Before the series, SLUB is lockless in both allocation and free fast
paths, but elsewhere, it's disabling irqs for considerable periods of time
- especially in allocation slowpath and the bulk allocation, where IRQs
are re-enabled only when a new page from the page allocator is needed, and
the context allows blocking. The irq disabled sections can then include
deactivate_slab() which walks a full freelist and frees the slab back to
page allocator or unfreeze_partials() going through a list of percpu
partial slabs. The RT tree currently has some patches mitigating these,
but we can do much better in mainline too.
Patches 1-6 are straightforward improvements or cleanups that could exist
outside of this series too, but are prerequsities.
Patches 7-10 are also preparatory code changes without functional changes,
but not so useful without the rest of the series.
Patch 11 simplifies the fast paths on systems with preemption, based on
(hopefully correct) observation that the current loops to verify tid are
unnecessary.
Patches 12-21 focus on reducing irq disabled scope in the allocation
slowpath.
Patch 12 moves disabling of irqs into ___slab_alloc() from its callers,
which are the allocation slowpath, and bulk allocation. Instead these
callers only disable preemption to stabilize the cpu. The following
patches then gradually reduce the scope of disabled irqs in
___slab_alloc() and the functions called from there. As of patch 15, the
re-enabling of irqs based on gfp flags before calling the page allocator
is removed from allocate_slab(). As of patch 18, it's possible to reach
the page allocator (in case of existing slabs depleted) without disabling
and re-enabling irqs a single time.
Pathces 22-27 reduce the scope of disabled irqs in functions related to
unfreezing percpu partial slab.
Patch 28 is preparatory. Patch 29 is adopted from the RT tree and
converts the flushing of percpu slabs on all cpus from using IPI to
workqueue, so that the processing isn't happening with irqs disabled in
the IPI handler. The flushing is not performance critical so it should be
acceptable.
Patch 30 also comes from RT tree and makes object_map_lock RT compatible.
Patches 31-32 make slab_lock irq-safe on RT where we cannot rely on having
irq disabled from the list_lock spin lock usage.
Patch 33 changes kmem_cache_cpu->partial handling in put_cpu_partial()

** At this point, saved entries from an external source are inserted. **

-- ==== Sys2Proof/Machine/Can.lean ====
section
/-!
DEFINITION. Machine/Can.lean: the CAN controllers (R342 to R367).
-/

namespace Sys2Proof.Machine

def State.canCh (s : State) (c : Nat) : CanCh := spGet s.can.ch c
def State.setCanCh (s : State) (c : Nat) (x : CanCh) : State :=
  { s with can := { s.can with ch := spSet s.can.ch c x } }
def State.modCanCh (s : State) (c : Nat) (f : CanCh → CanCh) : State := s.setCanCh c (f (s.canCh c))

/-- Does the controller serve the legacy core, and so take no host command (R463)? -/
def State.canLegacy (s : State) (c : Nat) : Bool := s.mode == .compat && decide (c < 4)

/-- Does the controller run in this mode (R343)? -/
def State.canRuns (s : State) (c : Nat) : Bool :=
  s.mode == .field || s.mode == .road || s.mode == .service || s.canLegacy c

/-- On the bus: running, OFFBUS = 0 and joined (R345). -/
def State.canJoined (s : State) (c : Nat) : Bool :=
  s.canRuns c && !s.flag (F.CAN_CFG_OFFBUS c) && s.flag (F.CAN_STAT_SYNC c)

/-- May the controller send (R357, R358)? -/
def State.canSends (s : State) (c : Nat) : Bool :=
  s.canJoined c && s.fld (F.CAN_STAT_BSTATE c) != 2 && !s.flag (F.CAN_CFG_LISTEN c)
    && !s.flag (F.CAN_CFG_RESTR c)

/-- Do the error counters stand still (R358)? -/
def State.canFrozen (s : State) (c : Nat) : Bool := s.flag (F.CAN_CFG_LISTEN c) || s.flag (F.CAN_CFG_RESTR c)

/-- The controller's two events (R367). -/
def State.canEvent1 (s : State) (c b : Nat) : State := s.raise (176 + 2 * c) b
def State.canEvent2 (s : State) (c code arg : Nat) : State := s.raise (177 + 2 * c) (code + 256 * arg)

/-! ### Message memory (R346, R347) -/

/-- A 128-bit word at byte offset `off` of the controller's block, 0x100 to 0xFFF. -/
def State.canWord (s : State) (c off : Nat) : Nat :=
  (List.range 4).foldl (fun a i => a + (s.reg (R.CAN_MEM c ((off - 0x100) / 4 + i))).toNat * 2 ^ (32 * i)) 0

/-- Write bytes, a whole number of 32-bit words, at byte offset `off`. -/
def State.canWrite (s : State) (c off : Nat) (bs : List Byte) : State :=
  (List.range (bs.length / 4)).foldl (fun s i =>
    s.setReg (R.CAN_MEM c ((off - 0x100) / 4 + i)) (BitVec.ofNat 32 (leNat ((bs.drop (4 * i)).take 4)))) s

/-- Bytes of an element's data. -/
def State.canData (s : State) (c off : Nat) : List Byte :=
  (List.range 4).flatMap (fun w => leBytes 16 (s.canWord c (off + 16 * (w + 1))))

def canRxBuf (k : Nat) : Nat := 0x500 + 80 * k
def canTxBuf (b : Nat) : Nat := 0xA00 + 80 * b
def canFifoSlot (i : Nat) : Nat := 0xC80 + 80 * (i % 8)

/-- An element of 80 bytes: word 0 and data padded with zeros. -/
def canElement (head : Nat) (data : List Byte) : List Byte :=
  leBytes 16 head ++ (data ++ List.replicate (64 - data.length) 0).take 64

/-- Fields of word 0 of an element (R347). -/
def headId (h : Nat) : Nat := bitsOf h 32 29
def headXtd (h : Nat) : Bool := bitOf h 61
def headFd (h : Nat) : Bool := bitOf h 65
def headBrs (h : Nat) : Bool := bitOf h 66
def headDlc (h : Nat) : Nat := bitsOf h 72 4

/-- The fields of word 0 that a sender gives: identifier, XTD, RTR to ESI, DLC. -/
def headClean (h : Nat) : Nat := place (bitsOf h 32 36) 32 36 + place (headDlc h) 72 4

/-- Rank of a frame: a standard identifier is shifted to bits [28:18] (R353). -/
def headRank (h : Nat) : Nat := if headXtd h then headId h else (headId h % 2048) * 2 ^ 18

/-- The frame as it leaves: FD format and bit-rate switching only where CAN_CFG enables them. -/
def State.canWire (s : State) (c h : Nat) (data : List Byte) : Nat × List Byte :=
  let fd := headFd h && s.flag (F.CAN_CFG_FD_EN c)
  let h' := headClean h - place (boolNat (headFd h)) 65 1 - place (boolNat (headBrs h)) 66 1
    + place (boolNat fd) 65 1 + place (boolNat (fd && headBrs h && s.flag (F.CAN_CFG_RATESW_EN c))) 66 1
  (h', data.take (canLength fd (headDlc h)))

/-! ### Bit timing (R344) -/

/-- The CAN clock is 80 MHz: one period in ps, and the period of the present instant. -/
def canClock : Nat := 12500
def State.canPeriod (s : State) : Nat := s.modTime / canClock

/-- A nominal bit, ps; PRE = 0 is treated as 1 (R344, R366). -/
def State.canBit (s : State) (c : Nat) : Nat :=
  max 1 (s.fld (F.CAN_NBT_PRE c)) * (1 + s.fld (F.CAN_NBT_PH1 c) + s.fld (F.CAN_NBT_PH2 c)) * canClock

/-- Can n recessive bits have passed since they are awaited? -/
def State.canWaited (s : State) (c n : Nat) : Bool := decide ((s.canCh c).waitFrom + n * s.canBit c ≤ s.modTime)

/-! ### Off the bus (R345, R357) -/

/-- Complete every queued descriptor frame. -/
def State.canFlush (s : State) (c code detail result : Nat) : State :=
  let q := (s.canCh c).queue
  let s := s.modCanCh c (fun x => { x with
    queue := []
    onBus := match x.onBus with | some (.queued _) => none | o => o })
  q.foldl (fun s f => s.finishWaiter (some (f.ctx, f.tag)) code detail result) s

/-- Result of a CAN_TX: OUTCOME and TEC (R364). -/
def State.canResult (s : State) (c outcome : Nat) : Nat := outcome + 256 * s.fld (F.CAN_STAT_TEC c)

from cmpxchg loop to a short irq disabled section, which is used by all
other code modifying the field. This addresses a theoretical race
scenario pointed out by Jann, and makes the critical section safe wrt with
RT local_lock semantics after the conversion in patch 35.
Patch 34 changes preempt disable to migrate disable, so that the nested
list_lock spinlock is safe to take on RT. Because migrate_disable() is a
function call even on !RT, a small set of private wrappers is introduced
to keep using the cheaper preempt_disable() on !PREEMPT_RT configurations.

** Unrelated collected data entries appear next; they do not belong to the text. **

/-- A message as a path carries it (R490, R491): on CAN the identifier B + `k` and the data of each frame, two
frames of 64 bytes for more than 64; on Ethernet a whole frame without FCS. -/
def State.annMessage (s : State) (path dest k : Nat) (payload : List Byte) : List Byte :=
  if path = 9 then
    let id := leBytes 4 ((s.fld F.FLT_ANN_CANID_B + k) % 2 ^ 29)
    if payload.length ≤ 64 then id ++ padTo (fdLength payload.length) payload
    else id ++ payload.take 64 ++ id ++ padTo 64 (payload.drop 64)
  else beBytes 6 dest ++ beBytes 6 (s.portMac path) ++ [0x88, 0xB5] ++ padTo 46 payload

/-- Send one of the module's own messages on a path (R490). -/
def State.announce (s : State) (path dest k : Nat) (payload : List Byte) : State :=
  s.putSent path (s.annMessage path dest k payload)

/-- An ARP request for 169.254.72.4 and its answer with the service port's address (R447). -/
def arpAddress : List Byte := [169, 254, 72, 4]

def State.arpAnswer (s : State) (f : List Byte) : Option (List Byte) :=
  let at_ := fun (i n : Nat) => (f.drop i).take n
  if at_ 12 10 = [8, 6, 0, 1, 8, 0, 6, 4, 0, 1] ∧ at_ 38 4 = arpAddress then
    let me := beBytes 6 (s.portMac 8)
    some (padTo 60 (at_ 6 6 ++ me ++ [8, 6, 0, 1, 8, 0, 6, 4, 0, 2] ++ me ++ arpAddress ++ at_ 22 6 ++ at_ 28 4))
  else none

/-- A frame at the service port in RECOVERY: the ROM answers ARP (R447); its other traffic has commands of its
own. -/
def State.romFrame (s : State) (p : Nat) (f : List Byte) (fcsOk : Bool) : State :=
  if p ≠ 8 ∨ !fcsOk then s else
  match s.arpAnswer f with
  | some r => s.putSent 8 r
  | none => s

/-- A slot: header and frame (R485). -/
def ethSlot (len timeNs : Nat) (f : List Byte) : List Byte :=
  leBytes 16 (place len 0 11 + place timeNs 64 64) ++ f

/-- A frame has been received: its FCS verdict and the module time of its start-of-frame delimiter in
ns. A full ring, or a class past its threshold, discards it: there is no internal buffer. -/
def opEthReceived (p : Nat) (f : List Byte) (fcsOk : Bool) (sfdNs : Nat) (s : State) : State :=
  if s.mode = .recovery then s.romFrame p f fcsOk
  else if !s.ethUp p then s
  else if !fcsOk then s.bump (F.FLT_ETH_CNT_FCSERR p)
  else if f.length < 60 ∨ 1518 < f.length ∨ ethConsumed f ∨ !s.ethMine p f then s
  else
    let cls := s.fld (F.FLT_ETH_CFG_CLASS p)
    let off := R.FLT_ETH_RX_BASE_LO p
    let d : RingDesc := ⟨off, 2048, 0, cls, some (F.FLT_ETH_CNT_RXDROP p), none, 0, true⟩
    if s.ringFull off then s.bump (F.FLT_ETH_CNT_RXDROP p)
    else if s.pastThreshold cls 256 then (s.bump (F.FLT_ETH_CNT_RXDROP p)).raiseOnce 42 cls cls
    else s.ringStore d (ethSlot f.length (sfdNs * 5 / 16 * 16 / 5) f)

def execEthFrameReceived (t : Nat) (p : Fin 9) (frame : List Byte) (fcsOk : Bool) (sfdNs : Nat) (s : State) :
    Host.Outcome State Fault Refusal :=
  .next (opEthReceived p.val frame fcsOk sfdNs (s.tick t))

/-- A write to a transmit ring's WPTR (R484). -/
def opEthTxWptr (p : Nat) (v : Word) (s : State) : State :=
  let off := R.FLT_ETH_TX_BASE_LO p
  let w := s.fld (wptrOf off)
  let r := s.fld (rptrOf off)
  let d := sub16 (v.toNat % 65536) r
  if sub16 w r ≤ d ∧ d ≤ 2 ^ (s.ring off).log2 then s.setFld (wptrOf off) (v.toNat % 65536)
  else s.setFlag F.GLB_STATUS_RINGERR true

def execEthTxWptrWrite (t : Nat) (p : Fin 9) (v : Word) (s : State) : Host.Outcome State Fault Refusal :=
  .next (opEthTxWptr p.val v (s.tick t))

/-- The slot at RPTR is sent, or passed when its LEN is out of range or the link falls meanwhile (R484,
R485, R489). -/
def opEthSend (p : Nat) (fell : Bool) (s : State) : State :=
  let off := R.FLT_ETH_TX_BASE_LO p
  let r := s.fld (rptrOf off)
  if !s.ethUp p || s.fld (wptrOf off) == r then s else
  let a := (s.ring off).base + (r % 2 ^ (s.ring off).log2) * 2048
  let h := (s.readFlit a).toNat
  let len := bitsOf h 0 11
  let s := s.setFld (rptrOf off) (r + 1)
  if len < 60 ∨ 1518 < len ∨ fell then s.bump (F.FLT_ETH_CNT_TXERR p) else
  let s := if bitOf h 16 then
      s.setPair (F.FLT_ETH_TXTS_LO_TS p) (F.FLT_ETH_TXTS_HI_TS p) s.modNs else s
  s.putSent p (s.readBytes (a + 16) len)

def execEthFrameSend (t : Nat) (p : Fin 9) (fell : Bool) (s : State) : Host.Outcome State Fault Refusal :=
  .next (opEthSend p.val fell (s.tick t))

/-- Speed code of a port's link; port 8 negotiates (R482, R504). -/
def ethSpeed (p speed : Nat) : Nat := if p < 2 then 3 else if p < 8 then 2 else clampNat 1 2 speed

/-- A port's link goes down or comes up (R489); a slave port without a link is not asCapable (R488). -/
def opEthLink (p : Nat) (up : Bool) (speed : Nat) (s : State) : State :=
  if !s.ethServed || s.flag (F.FLT_ETH_STAT_LINK p) == up then s else
  let s := s.setFlag (F.FLT_ETH_STAT_LINK p) up
  let s := s.setFld (F.FLT_ETH_STAT_SPEED p) (if up then ethSpeed p speed else 0)
  let s := if !up && s.fld F.FLT_PTP_STAT_SPORT == p then s.setFlag F.FLT_PTP_STAT_VALID false else s
  s.raise 233 ((if up then 2 else 1) + 256 * p)

def execEthLinkChange (t : Nat) (p : Fin 9) (up : Bool) (speed : Fin 4) (s : State) :
    Host.Outcome State Fault Refusal :=
  .next (opEthLink p.val up speed.val (s.tick t))

/-! ### 802.1AS (R487, R488) -/

/-- Did each of the last four Syncs arrive within twice the interval of the one before? -/
def syncsGood (l : List (Nat × Nat)) : Bool :=
  decide (5 ≤ l.length) && ((l.take 5).zip ((l.drop 1).take 4)).all (fun p =>
    decide (p.1.1 ≤ p.2.1 + 2 * p.1.2))

def opPtpReceived (p : Nat) (m : PtpMessage) (s : State) : State :=
  if !s.ethUp p || !s.flag F.FLT_PTP_CFG_EN then s else
  let gm := m.grand && s.flag F.FLT_PTP_CFG_GMCAP
  let s := s.setFlag F.FLT_PTP_STAT_GM gm
  let s := (s.setFld F.FLT_PTP_STAT_SPORT m.port).setFld F.FLT_PTP_STAT_GMCLASS m.cls
  let s := if m.sync && !gm then
      let s := s.setFld F.FLT_PTP_OFS_OFS (ofSigned 32 (clampInt (-2147483648) 2147483647 m.ofs))
      { s with flt := { s.flt with syncs := ((s.modNs, m.intervalNs) :: s.flt.syncs).take 5 } }
    else s
  s.setFlag F.FLT_PTP_STAT_VALID (!gm && m.capable && syncsGood s.flt.syncs)

def execPtpMessageReceived (t : Nat) (p : Fin 8) (m : PtpMessage) (s : State) :
    Host.Outcome State Fault Refusal :=
  .next (opPtpReceived p.val m (s.tick t))

/-- clockClass as grandmaster (R487). -/
def State.clockClass (s : State) : Nat :=
  if s.fld F.FUS_TB_STAT_STATE = 2 ∧ s.fld F.FUS_TB_STAT_SRCUSED = 1 then 6
  else if s.fld F.FUS_TB_STAT_STATE = 3 then 7 else 248

/-- The grandmaster's Sync with its follow-up: priority1, clockClass and the origin time in ns of TAI. -/
def opPtpSync (p : Nat) (s : State) : State :=
  let last := spGet s.flt.syncSent p
  let step := 125 * psPerMs * 2 ^ s.fld F.FLT_PTP_CFG_SYNC
  if !s.ethUp p || !s.flag F.FLT_PTP_CFG_EN || !s.flag F.FLT_PTP_STAT_GM
      || (last != 0 && decide (s.modTime < last - 1 + step)) then s else
  let origin := ((s.modNs : Int) + s.tbOfs + 19000000000) % ((2 ^ 80 : Nat) : Int)
  let s := { s with flt := { s.flt with syncSent := spSet s.flt.syncSent p (s.modTime + 1) } }
  s.putSent p ([BitVec.ofNat 8 (s.fld F.FLT_PTP_CFG_PRIO1), BitVec.ofNat 8 s.clockClass] ++ beBytes 10 origin.toNat)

As of this patch, SLUB should be compatible with RT's lock semantics, to
the best of my knowledge.
Finally, patch 35 changes irq disabled sections that protect
kmem_cache_cpu fields in the slow paths, with a local lock. However on
PREEMPT_RT it means the lockless fast paths can now preempt slow paths
which don't expect that, so the local lock has to be taken also in the
fast paths and they are no longer lockless. It's up to RT folks to decide
if this is a good tradeoff. The patch also updates the locking
documentation in the file's comment.
The main results of this series:
* irq disabling is only done for minimum amount of time needed to
protect the kmem_cache_cpu data and as part of spin lock, local lock and
bit lock operations to make them irq-safe
* SLUB should be fully PREEMPT_RT compatible
This should have obvious implications for better preemptibility,
especially on RT.
Some details are different than how the previous SLUB RT tree patches were
implemented:
mm: sl[au]b: Change list_lock to raw_spinlock_t [2] - the SLAB part
can be dropped as a different patch restricts RT to SLUB anyway. And
after this series the list_lock in SLUB is never used with irqs disabled
before taking the lock so it doesn't have to be converted to
raw_spinlock_t.
mm: slub: Move discard_slab() invocations out of IRQ-off sections [3]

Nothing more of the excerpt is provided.